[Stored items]
[Start of Attachment]

-- ==== Sys2Proof/Machine/Map.lean ====
section
/-!
DEFINITION. Sparse tables: a sorted list of (index, value) pairs that lists only the entries which differ from what an
unlisted index holds, so that equal tables are equal data. Registers, counters, T0, T1 and every table of the device use it.
-/
namespace Sys2Proof.Machine

/-- A sparse table. -/
abbrev Map (α : Type) := List (Nat × α)

/-- The value at index `k`; `d` gives what an unlisted index holds. -/
def Map.get {α : Type} (d : Nat → α) : Map α → Nat → α
  | [], k => d k
  | (k', v) :: m, k => if k' = k then v else Map.get d m k

/-- Insert or replace the entry of `k`, in place of order; no test of the default. -/
def Map.put {α : Type} : Map α → Nat → α → Map α
  | [], k, v => [(k, v)]
  | (k', v') :: m, k, v =>
    if k' < k then (k', v') :: Map.put m k v
    else if k' = k then (k, v) :: m
    else (k, v) :: (k', v') :: m

/-- Remove the entry of `k`. -/
def Map.del {α : Type} : Map α → Nat → Map α
  | [], _ => []
  | (k', v') :: m, k => if k' = k then Map.del m k else (k', v') :: Map.del m k

/-- Write `v` at `k`, keeping the canonical form: a value equal to the default is not listed. -/
def Map.set {α : Type} [DecidableEq α] (d : Nat → α) (m : Map α) (k : Nat) (v : α) : Map α :=
  if v = d k then Map.del m k else Map.put m k v

/-- Every listed index is at least `lo`, indices rise strictly, and no listed value is the default. -/
def Map.wfFrom {α : Type} [DecidableEq α] (d : Nat → α) : Nat → Map α → Bool
  | _, [] => true
  | lo, (k, v) :: m => decide (lo ≤ k) && decide (v ≠ d k) && Map.wfFrom d (k + 1) m

/-- The canonical form. -/
def Map.wf {α : Type} [DecidableEq α] (d : Nat → α) (m : Map α) : Bool := Map.wfFrom d 0 m

/-- Change every listed value; those that become the default are dropped. -/
def Map.mapVals {α : Type} [DecidableEq α] (d : Nat → α) (f : Nat → α → α) : Map α → Map α
  | [] => []
  | (k, v) :: m => if f k v = d k then Map.mapVals d f m else (k, f k v) :: Map.mapVals d f m

/-- The listed indices whose value passes `p`, in rising order. -/
def Map.keysWhere {α : Type} (p : Nat → α → Bool) (m : Map α) : List Nat :=
  (m.filter fun e => p e.1 e.2).map (·.1)

/-- Drop every listed entry whose index passes `p`: those indices hold the default again. -/
def Map.clearWhere {α : Type} (p : Nat → Bool) (m : Map α) : Map α :=
  m.filter fun e => !p e.1

end Sys2Proof.Machine
end

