/-- Who makes a register access, and by which path (R107, R109): the physical function through a PCIe port, virtual function
`n` through a port, a management controller, the stile class, the forme loader for a partition, a sort of a partition's
forme, or the I3C management bus. -/
inductive Requester where
  | pf (port : Half)
  | vf (n : Fin 64) (port : Half)
  | mc (h : Half)
  | stile
  | loader (part : Fin 64)
  | sort (part : Fin 64)
  | i3c
  deriving DecidableEq, Repr

/-- A register access: who, the BAR0 offset (for a virtual function, the offset in its own BAR0), the size in bytes. -/
structure Access where
  who : Requester
  off : Nat
  size : Nat
  deriving DecidableEq, Repr

/-- A register write: the access, the value, and `hwSet`, the bits of a W1C register that hardware sets in the same cycle
(R103). -/
structure RegWrite where
  who : Requester
  off : Nat
  size : Nat
  val : Word
  hwSet : Word
  deriving DecidableEq, Repr

/-- The access a write makes. -/
def RegWrite.access (w : RegWrite) : Access := ⟨w.who, w.off, w.size⟩


/-- What the governor has measured at a 10 µs evaluation, in W: the 100 µs and 1 ms averages of package power and of each
half's power (R44). -/
structure PowerSample where
  pkg100 : Nat
  west100 : Nat
  east100 : Nat
  pkg1m : Nat
  west1m : Nat
  east1m : Nat
  deriving DecidableEq, Repr

/-- The hottest sensor of every die, in °C: compute dies, memory dies, optical engines, hubs, NVS (R47). -/
structure ThermalSample where
  cd : Vector Int 8
  md : Vector Int 8
  oe : Vector Int 6
  hub : Vector Int 2
  nvs : Int
  deriving DecidableEq, Repr


/-- Who consumes the data of a sector read (R135): a near-bank page job of a request, a sort (a weight stream or another access),
host DMA or the register path, a move. -/
inductive Consumer where
  | pageJob (req : Fin 32768)
  | sort
  | host
  | migration (id : Nat)
  deriving DecidableEq, Repr

/-- What a copy or a restore gives a new place (R146, R147): an EXTENT tensor its T1_MAP; pages of a request, (head, entry, new
page-group number); the groups of a prefix node, (head, group); pages of a mirror entry. -/
inductive Moved where
  | extent (handle : Nat) (t1map : Word)
  | request (req : Fin 32768) (groups : List (Nat × Nat × Nat))
  | node (part : Fin 64) (node : Nat) (groups : List (Nat × Nat))
  | mirror (key : Nat) (groups : List (Nat × Nat × Nat))
  deriving DecidableEq, Repr

/-- A row of an announced slot table, with its append-target entries by head × K_MAX + block (R317, R318). -/
structure SlotRow where
  req : Nat
  kind : Nat
  length : Nat
  count : Nat
  append : List (Nat × Nat)
  deriving DecidableEq, Repr

/-- What the lead's close made of a request: committed length, known tokens with their positions, phase, end code or 0. -/
structure ReqSync where
  req : Nat
  length : Nat
  promptLen : Nat
  lastToken : Nat
  tokens : List (Nat × Nat)
  phase : Nat
  code : Nat
  deriving DecidableEq, Repr

/-- An announcement of a serving group's lead (R30, R327, R359, R464), whose layout the manual leaves open: `fate` of the step that the
members have reported: 0 closed, 1 replayed, 2 given up; T_n; the pick; IMPO_IDs to activate and not to activate. -/
structure Announce where
  fate : Fin 3
  tn : Option Nat
  settled : List ReqSync
  pick : Option (Nat × Bool × List (Option SlotRow))
  activate : Option (BitVec 64)
  cancel : Option (BitVec 64)
  deriving DecidableEq, Repr
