/-- Bytes of the SYSTEM pool that a request's structures take: token log, directory, head lists. -/
def requestSystemBytes (maxLen : Nat) (d : Directory) : Nat :=
  4 * (maxLen + 64) + 16 + 16 * d.heads.length + (d.heads.map fun h => 4 * h.cap).foldl (· + ·) 0

def nodeSize (heads : Nat) : Nat := 64 * ((320 + 4 * heads + 63) / 64)

/-- SYSTEM bytes in use, of one partition or of all. -/
def systemUsed (s : State) (part : Option Nat) : Nat :=
  let mine := fun (n : Nat) => part.all fun p => n = p
  ((s.entries.filter fun e => e.2.state ≠ 0 ∧ e.2.state ≠ 8 ∧ mine e.2.partition).map fun e =>
    requestSystemBytes e.2.maxLen e.2.dir).foldl (· + ·) 0 +
  ((s.impos.filter fun x => x.2.state ≠ 0 ∧ mine x.2.partition).map fun x => x.2.bytes).foldl (· + ·) 0 +
  ((s.trees.filter fun t => t.2.allocated ∧ mine t.1).map fun t =>
    t.2.cap * nodeSize (decodeRecord s t.1).heads.length + 4 * 2 ^ t.2.bucketsLog2).foldl (· + ·) 0 +
  ((s.tensors.filter fun t => t.2.cls = 3 ∧ mine t.2.owner).map fun t => t.2.slots * 32768).foldl (· + ·) 0

/-- An allocation of `n` bytes fits the SYSTEM pool. -/
def systemFits (s : State) (n : Nat) : Bool := decide (systemUsed s none + n ≤ systemSlots s * 32768)

/-! ### What occupies T1, and the placement of groups (R281) -/

def allSpans (s : State) : List Span :=
  (s.tensors.flatMap fun t => if (t.2.tier = 1 ∨ t.2.tier = 3) ∧ ¬ t.2.grouped then extentSpans t.2.t1map t.2.size else []) ++
  (s.moves.flatMap fun m => extentSpans m.t1map (s.tensor m.handle).size ++
    m.groups.map fun g => groupSpan g.2.2 (s.entry (m.handle - 0x18000)).dir.layers) ++
  (s.entries.flatMap fun e => (e.2.dir.privateGroups.map fun g => groupSpan g.2.2 e.2.dir.layers) ++
    (match e.2.turn with
      | some (_, d) => d.privateGroups.map fun g => groupSpan g.2.2 d.layers
      | Option.none => [])) ++
  (s.mirrors.flatMap fun m => if m.2.hot then m.2.dir.privateGroups.map fun g => groupSpan g.2.2 m.2.dir.layers else []) ++
  (s.trees.flatMap fun t => t.2.nodes.flatMap fun x => (x.2.groups.filter grpValid).map fun g => groupSpan g t.2.layers) ++
  s.wiping.map (fun w => w.2.span) ++ s.deferred.flatMap (Deferred.spans s)

/-- Slot intervals of a bank pair that are taken. -/
def pairTaken (occ : List Span) (d c k : Nat) : List (Nat × Nat) :=
  occ.filterMap fun a =>
    let lo := max (a.lo / 0x8000) (768 * k)
    let hi := min ((a.hi + 0x7FFF) / 0x8000) (768 * (k + 1))
    if a.die = d ∧ a.chan = c ∧ lo < hi then some (lo - 768 * k, hi - 768 * k) else none

/-- The quire of a slot of a bank pair, inside the quire region (R150). -/
def quireAt (s : State) (d k slot : Nat) : Option Nat :=
  let q := getReg s (Reg.mdQuireCfg d)
  let base := fld q 0 6
  if base ≤ k ∧ k < base + fld q 6 7 then some ((k - base) * 768 + slot) else none

/-- The channel of a quire's parity page: number mod 16, or where it has moved (R150, R152). -/
def parityChan (s : State) (d q : Nat) : Nat :=
  let m := Map.get (fun _ => 0) s.parityMoved (49152 * d + q)
  if m = 0 then q % 16 else m - 1

/-- A slot of the quire region that holds parity on the channel. -/
def parityAt (s : State) (d c k slot : Nat) : Bool := (quireAt s d k slot).any fun q => decide (parityChan s d q = c)

/-- `n` slots from `at_` of a pair are free. -/
def runFree (s : State) (taken : List (Nat × Nat)) (d c k n at_ : Nat) : Bool :=
  decide (at_ + n ≤ 768) && (taken.all fun t => decide (t.2 ≤ at_ ∨ at_ + n ≤ t.1)) &&
    (List.range n).all fun i => !parityAt s d c k (at_ + i)

/-- The lowest free run of `n` slots on a pair. -/
def lowestRun (s : State) (taken : List (Nat × Nat)) (d c k n : Nat) : Option Nat :=
  (List.range 768).find? (runFree s taken d c k n)

/-- A pair that takes new groups: in service, its channel neither fallow nor being mapped out, and inside or outside the quire
region as asked. -/
def pairOpen (s : State) (quire : Bool) (d c k : Nat) : Bool :=
  let q := getReg s (Reg.mdQuireCfg d)
  let inQ := decide (fld q 0 6 ≤ k ∧ k < fld q 0 6 + fld q 6 7)
  pairUp s d c k && !(s.mapouts.any fun m => m.die = d ∧ m.chan = c ∧ (m.pair.all fun p => p = k)) && (inQ == quire) &&
    !(s.die d).lost && !(s.die d).fallow

/-- A channel that takes new swaths. -/
def chanOpen (s : State) (d c : Nat) : Bool :=
  channelUp s d c && !(s.mapouts.any fun m => m.die = d ∧ m.chan = c ∧ m.pair.isNone)

/-- The first channel at or above `c`, cyclically, that takes new swaths. -/
def chanFrom (s : State) (d c : Nat) : Option Nat := ((List.range 16).map fun i => (c + i) % 16).find? (chanOpen s d)

/-- The pair of a channel with the most free slots, the lowest of equals. -/
def bestPair (s : State) (occ : List Span) (quire : Bool) (d c : Nat) : Option Nat :=
  let free := fun k => 768 - ((pairTaken occ d c k).map fun t => t.2 - t.1).foldl (· + ·) 0
  ((List.range 64).filter (pairOpen s quire d c)).foldl (fun best k => match best with
    | Option.none => some k
    | some b => if free b < free k then some k else some b) Option.none

/-- The bank pair of a group, as one number. -/
def grpSite (g : Nat) : Nat := g / 2 ^ 10 % 2 ^ 13

/-- Entry `i` of a head list begins a near-bank swath: at a multiple of SWATH_LEN, or where R281 split a range (R278). -/
def swathStart (sl : Nat) (l : Map Nat) (i : Nat) : Bool :=
  let g := fun j => Map.get zeroAt l j
  decide (i % max 1 sl = 0) || !grpValid (g (i - 1)) || decide (grpSite (g (i - 1)) ≠ grpSite (g i))

/-- Near-bank swaths that the entries below `i` form. -/
def swathsBelow (sl i : Nat) (l : Map Nat) : Nat :=
  (l.filter fun x => x.1 < i ∧ grpValid x.2 ∧ swathStart sl l x.1).length

/-- A new swath of head `h` at entry `i`: die, channel, pair, slots (R281, item 2). -/
def placeSwath (s : State) (occ : List Span) (quire : Bool) (layers sl h i : Nat) (hl : HeadList) : Option Nat :=
  let dies := bitsOf 8 hl.dieMask
  let n := max 1 dies.length
  let k := swathsBelow sl i hl.list
  match dies[(k + h) % n]? with
  | Option.none => none
  | some d => match chanFrom s d ((k / n + h) % 16) with
    | Option.none => none
    | some c => match bestPair s occ quire d c with
      | Option.none => none
      | some p => (lowestRun s (pairTaken occ d c p) d c p layers).map fun sl => mkGroup d c p sl false

/-- The place of a new group (R281): on the swath's pair directly after the previous group, else in the lowest free run there,
else as a new swath. -/
def placeGroup (s : State) (occ : List Span) (quire : Bool) (layers sl h i : Nat) (hl : HeadList) : Option Nat :=
  let prev := Map.get zeroAt hl.list (i - 1)
  if i % max 1 sl = 0 ∨ ¬ grpValid prev then placeSwath s occ quire layers (max 1 sl) h i hl
  else
    let d := grpDie prev
    let c := grpChan prev
    let k := grpPair prev
    let taken := pairTaken occ d c k
    let here := if chanOpen s d c ∧ pairOpen s quire d c k then
        (if runFree s taken d c k layers (grpSlot prev + layers) then some (grpSlot prev + layers)
          else lowestRun s taken d c k layers)
      else Option.none
    match here with
    | some slot => some (mkGroup d c k slot false)
    | Option.none => placeSwath s occ quire layers (max 1 sl) h i hl

/-- Quire protection of a partition. -/
def quireOf (s : State) (n : Nat) : Bool := getBit s (Reg.partCfg n) 1

/-- Put a group into head `h` of a directory. -/
def Directory.put (d : Directory) (h i g : Nat) : Directory :=
  { d with heads := d.heads.modify h fun hl => { hl with list := Map.set zeroAt hl.list i g } }

def Directory.head (d : Directory) (h : Nat) : HeadList := d.heads.getD h ⟨0, 0, 0, []⟩

/-- Drop entry `i` of head `h`. -/
def Directory.drop (d : Directory) (h i : Nat) : Directory :=
  { d with heads := d.heads.modify h fun hl => { hl with list := Map.del hl.list i } }

/-- Place groups for (head, entry) pairs, one after the other; none when one finds no slots. `layout` gives SWATH_LEN and the
DIE_MASK of each head. -/
def placeAll (s : State) (quire : Bool) (layout : ImpoRecord) (occ : List Span) (d : Directory) :
    List (Nat × Nat) → Option Directory
  | [] => some d
  | (h, i) :: rest =>
    let hl := { d.head h with dieMask := (layout.heads.getD h ⟨0, 0, 0, 0, 0⟩).dieMask }
    match placeGroup s occ quire d.layers layout.swathLen h i hl with
    | Option.none => none
    | some g => placeAll s quire layout (groupSpan g d.layers :: occ) (d.put h i g) rest

/-! ### Poison of freed slots (R137) -/

/-- A sector, by device address / 64, lies in one of the ranges. -/
def inSpans (sp : List Span) (sec : Nat) : Bool :=
  let da := sec * 64
  sp.any fun a => decide (a.die = daDie da ∧ a.chan = daChan da ∧ a.lo ≤ daCla da ∧ daCla da < a.hi)

/-- Poisoned sectors of slots that return to the free pool are overwritten with zeros. -/
def scrubFreed (s : State) (sp : List Span) : State :=
  let bad := (s.poison.map (·.1)).filter (inSpans sp)
  { s with
    poison := Map.clearWhere (fun k => decide (k ∈ bad)) s.poison
    t1 := Map.clearWhere (fun a => decide (a / 64 ∈ bad)) s.t1 }

/-! ### The prefix tree (R367 to R371) -/

/-- No node. -/
def noNode : Nat := 0xFFFFFF

def PrefixNode.free (_ : Nat) : PrefixNode := ⟨0, 0, none, 0, 0, 0, false, false, 0, [], []⟩

def PrefixTree.node (t : PrefixTree) (k : Nat) : PrefixNode := Map.get PrefixNode.free t.nodes k

def PrefixTree.setNode (t : PrefixTree) (k : Nat) (x : PrefixNode) : PrefixTree :=
  { t with nodes := Map.set PrefixNode.free t.nodes k x }

/-- The node after a node of a chain leaves: the chain of a bucket without `k`. -/
def PrefixTree.unchain (t : PrefixTree) (k : Nat) : PrefixTree :=
  let nx := (t.node k).next
  let t1 := { t with
    nodes := t.nodes.map fun (x : Nat × PrefixNode) => (x.1, if x.2.next = some k then { x.2 with next := nx } else x.2) }
  { t1 with buckets := (t1.buckets.filterMap fun (b : Nat × Nat) => if b.2 = k then nx.map fun n => (b.1, n) else some b) }

/-- Free a node: it leaves its chain, its parent's CHILDREN decrements. -/
def PrefixTree.freeNode (t : PrefixTree) (k : Nat) : PrefixTree :=
  let x := t.node k
  let t1 := t.unchain k
  let t2 := if x.parent = noNode then t1 else
    let q := t1.node x.parent
    t1.setNode x.parent { q with children := q.children - 1 }
  t2.setNode k (PrefixNode.free 0)

/-- Free a node of a partition's tree; its slots return to the pool (R371). -/
def freeNodeAt (s : State) (n k : Nat) : State :=
  let t := s.tree n
  scrubFreed (s.setTree n (t.freeNode k)) (((t.node k).groups.filter grpValid).map fun g => groupSpan g t.layers)

/-- The free node number: the lowest below the pool's capacity. -/
def PrefixTree.room (t : PrefixTree) : Option Nat :=
  if t.nodes.length < t.cap then (List.range t.cap).find? fun k => t.node k = PrefixNode.free k else none

/-- The oldest node by LAST_USE with no reference and no child. -/
def PrefixTree.oldest (t : PrefixTree) : Option Nat :=
  (t.nodes.foldl (fun (best : Option (Nat × Nat)) x =>
    if x.2.valid ∧ x.2.refs = 0 ∧ x.2.children = 0 then match best with
      | some (_, u) => if x.2.lastUse < u then some (x.1, x.2.lastUse) else best
      | none => some (x.1, x.2.lastUse)
    else best) none).map (·.1)

/-- Reclaim the groups of the oldest unreferenced leaf of all trees (R371). -/
def reclaimOne (s : State) : Option State :=
  let cands := s.trees.filterMap fun t => t.2.oldest.map fun k => (t.1, k, (t.2.node k).lastUse)
  (cands.foldl (fun (best : Option (Nat × Nat × Nat)) c => match best with
    | some b => if c.2.2 < b.2.2 then some c else some b
    | none => some c) none).map fun c => freeNodeAt s c.1 c.2.1

/-- Place groups as `placeAll`, reclaiming unreferenced prefix nodes, the oldest first, while slots lack (R371). -/
def placeReclaim : Nat → State → Bool → ImpoRecord → List Span → Directory → List (Nat × Nat) → Option (Directory × State)
  | 0, _, _, _, _, _, _ => none
  | fuel + 1, s, quire, layout, more, d, pairs => match placeAll s quire layout (more ++ allSpans s) d pairs with
    | some d' => some (d', s)
    | none => match reclaimOne s with
      | some s' => placeReclaim fuel s' quire layout more d pairs
      | none => none

/-- Enough for every node of the pools. -/
def nodeFuel (s : State) : Nat := (s.trees.map fun t => t.2.nodes.length).foldl (· + ·) 1

/-- The nodes from `k` up to the root. -/
def PrefixTree.path (t : PrefixTree) : Nat → Nat → List Nat
  | 0, _ => []
  | fuel + 1, k => if k = noNode then [] else k :: t.path fuel (t.node k).parent

/-- An entry drops its references: REFS decrement, LAST_USE is set; with PREFIX_EN clear a node without references is freed
(R371, R379). -/
def dropRefs (s : State) (i : Nat) : State :=
  let e := s.entry i
  let n := e.partition
  let s1 := ((s.tree n).path 65536 e.prefixNode).foldl (fun (s : State) k =>
    let t := s.tree n
    let x := t.node k
    let s' := s.setTree n (t.setNode k { x with refs := x.refs - 1, lastUse := s.clock.now })
    if (!t.enabled || !x.valid) && decide (x.refs ≤ 1 ∧ x.children = 0) then freeNodeAt s' n k else s') s
  s1.setEntry i { e with prefixNode := noNode }

/-! ### Units that a step uses, idle -/

def QuerySet.none : QuerySet := ⟨true, 0, 0, 0, 0, 0, [], []⟩

def Nbu.fresh (_ : Nat) : Nbu :=
  ⟨QuerySet.none, QuerySet.none, [], [], 0, false, [], Option.none, Option.none, 0, 0, false, 0, false, false, Option.none, [], 0⟩

def nbuKey (d c k : Nat) : Nat := (16 * d + c) * 64 + k
def State.nbu (s : State) (d c k : Nat) : Nbu := Map.get Nbu.fresh s.nbus (nbuKey d c k)
def State.setNbu (s : State) (d c k : Nat) (x : Nbu) : State := { s with nbus := Map.set Nbu.fresh s.nbus (nbuKey d c k) x }

def Channel.fresh (_ : Nat) : Channel := ⟨[], [], [], Option.none⟩
def State.chan (s : State) (d c : Nat) : Channel := Map.get Channel.fresh s.chans (16 * d + c)
def State.setChan (s : State) (d c : Nat) (x : Channel) : State := { s with chans := Map.set Channel.fresh s.chans (16 * d + c) x }

def CoreState.fresh (_ : Nat) : CoreState := ⟨[], [], false⟩
/-- Physical core `p` of CDd. -/
def State.core (s : State) (d p : Nat) : CoreState := Map.get CoreState.fresh s.cores (34 * d + p)
def State.setCore (s : State) (d p : Nat) (x : CoreState) : State := { s with cores := Map.set CoreState.fresh s.cores (34 * d + p) x }

/-! ### Quire parity (R150, R151) -/

/-- A bank pair that can still be read: not fallow, not lost. -/
def pairReadable (s : State) (d c k : Nat) : Bool :=
  pairUp s d c k && !(s.mapouts.any fun m => m.lost && decide (m.die = d ∧ m.chan = c) && m.pair.all fun p => decide (p = k))

/-- Where the parity of a data slot of a quire lies; none outside the quire region, for a parity slot, and for a quire without
parity (R152). -/
def parityDa (s : State) (da : Nat) : Option Nat :=
  match quireAt s (daDie da) (daPair da) (daR da / 0x8000) with
  | none => none
  | some q =>
    let ch := parityChan s (daDie da) q
    if ch ≠ daChan da ∧ pairReadable s (daDie da) ch (daPair da) then some (mkDa (daDie da) ch (daCla da)) else none

/-- Write whole sectors of one page; in a quire the delta leaves for the parity channel (R151). -/
def dataWrite (s : State) (da : Nat) (bs : List Byte) : State :=
  match parityDa s da with
  | none => fullWrite s da bs
  | some pa =>
    let delta := List.zipWith (· ^^^ ·) (readT1 s da bs.length) bs
    let s1 := fullWrite s da bs
    let x := s1.chan (daDie pa) (daChan pa)
    s1.setChan (daDie pa) (daChan pa) { x with deltas := x.deltas ++ [(pa, delta)] }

[End of Attachment]

List each line of the entries that holds the string "freeNodeAt".

def freeNodeAt (s : State) (n k : Nat) : State :=
    | none => some c) none).map fun c => freeNodeAt s c.1 c.2.1
    if (!t.enabled || !x.valid) && decide (x.refs ≤ 1 ∧ x.children = 0) then freeNodeAt s' n k else s') s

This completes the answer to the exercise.